Another advantage achieved by the invention is that with the invention, the average speed of the electric motor in a higher Speed range is shifted. As a result, the ohmic losses, in particular when accelerating the electric motor from low speeds out, resulting in an improvement in the overall electrical efficiency. This reduces the total energy consumption and the dissipated heat loss.
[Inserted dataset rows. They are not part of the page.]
def specAsyCalMeasure : CmdSpec where
  op := 0x0380
  role := .general
  modes := mCommission
  len := lenIs 4
  body := fun r p s =>
    let n := u8At p 0
    let k := u16At p 2
    if !(pointOk n && ptOn n s && 10 ≤ k && k ≤ 500) then refuse stBadParam s
    else recorded 0x0380 p s fun s =>
      let z8 := List.replicate 8 (0 : Int)
      let z3 := List.replicate 3 (0 : Int)
      .accepted { s with asy.measures := s.asy.measures ++ [{ cmd := r, point := n, want := k, done := 0, on := false
                                                              n := 0, ns := 0, sq := z8, raw := z8, p := z3, q := z3 }] }

/-- `CMD_ASY_CAL_MEASURE`: answered after its cycles. -/
def execCmdAsyCalMeasure (h : Req) (p : List Byte) (s : State) : Out := act (runCmd specAsyCalMeasure h p) s

def specAsyTctabLoad : CmdSpec where
  op := 0x0381
  role := .general
  modes := mCommission
  len := lenIs 516
  body := fun _ p s =>
    let n := u8At p 0
    if !pointOk n then refuse stBadParam s
    else recorded 0x0381 p s fun s =>
      ok [] (updPt n (fun x => { x with
        table := (List.range 128).map fun i => u32At p (4 + 4 * i), entPend := true }) s)

/-- `CMD_ASY_TCTAB_LOAD` (R209): the entries of the band in force apply at the point's next B-CYC. -/
def execCmdAsyTctabLoad (h : Req) (p : List Byte) (s : State) : Out := act (runCmd specAsyTctabLoad h p) s

/-- Edges rise by at least 1.0 K (R207). -/
def edgesOk : List Int → Bool
  | a :: b :: r => a + 10 ≤ b && edgesOk (b :: r)
  | _ => true

def specAsyBandSet : CmdSpec where
  op := 0x0382
  role := .general
  modes := mCommission
  len := lenIs 32
  body := fun _ p s =>
    let e := (List.range 15).map fun k => i16At p (2 * k)
    if !edgesOk e then refuse stBadParam s
    else recorded 0x0382 p s fun s => ok [] { s with asy.edges := e }

/-- `CMD_ASY_BAND_SET`: used from the next band decision. -/
def execCmdAsyBandSet (h : Req) (p : List Byte) (s : State) : Out := act (runCmd specAsyBandSet h p) s

def specAsyCalCommit : CmdSpec where
  op := 0x0383
  role := .general
  modes := mCommission
  len := lenIs 4
  body := fun r p s =>
    if !asyClear s then .accepted { s with asy.commitCmds := s.asy.commitCmds ++ [(r, u32At p 0)] }
    else match calCommit (u32At p 0) s with
      | none => refuse stStorageFault s
      | some s1 => ok (p32 s1.asy.record.calseq) s1

/-- `CMD_ASY_CAL_COMMIT` (R213): it waits for pending shadows. -/
def execCmdAsyCalCommit (h : Req) (p : List Byte) (s : State) : Out := act (runCmd specAsyCalCommit h p) s

def specAsyCalDiscard : CmdSpec where
  op := 0x0384
  role := .general
  modes := mCommission
  len := lenIs 0
  body := fun _ p s =>
    recorded 0x0384 p s fun s =>
      ok [] { s with asy := { s.asy with edges := s.asy.record.edges
                                         points := s.asy.points.map fun x => { x with discard := true } } }

/-- `CMD_ASY_CAL_DISCARD` (R213): the committed values return at each point's next B-CYC. -/
def execCmdAsyCalDiscard (h : Req) (p : List Byte) (s : State) : Out := act (runCmd specAsyCalDiscard h p) s

def specsAsy : List CmdSpec :=
  [specAsyStatus, specAsyInjRun, specAsyFaultReset, specAsyCalRead, specAsyCalMeasure, specAsyTctabLoad, specAsyBandSet,
   specAsyCalCommit, specAsyCalDiscard]

end Sys2Proof.Machine
end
According to a development of the invention, the spring element is a torsion spring. This may be a torsion bar whose first end is firmly clamped, e.g. is attached to an actuator housing and at its other end the pressing element is fixed and projects substantially perpendicularly from the Torsionsfederstab. The torsion spring rod can be arranged parallel with respect to the control shaft and thus very space-saving.

Preferably, the "increased" mass moment of inertia of the pressure element is achieved by a mass concentration at the end remote from the torsion spring. This results in a relatively high mass moment of inertia with a comparatively small total mass of the pressure element. The pressure element can be made, for example, from a plate-shaped component and have a closed contour with a recess in the central region. The pressing element may be a stamped part. In particular, the recess may be punched out in the middle region.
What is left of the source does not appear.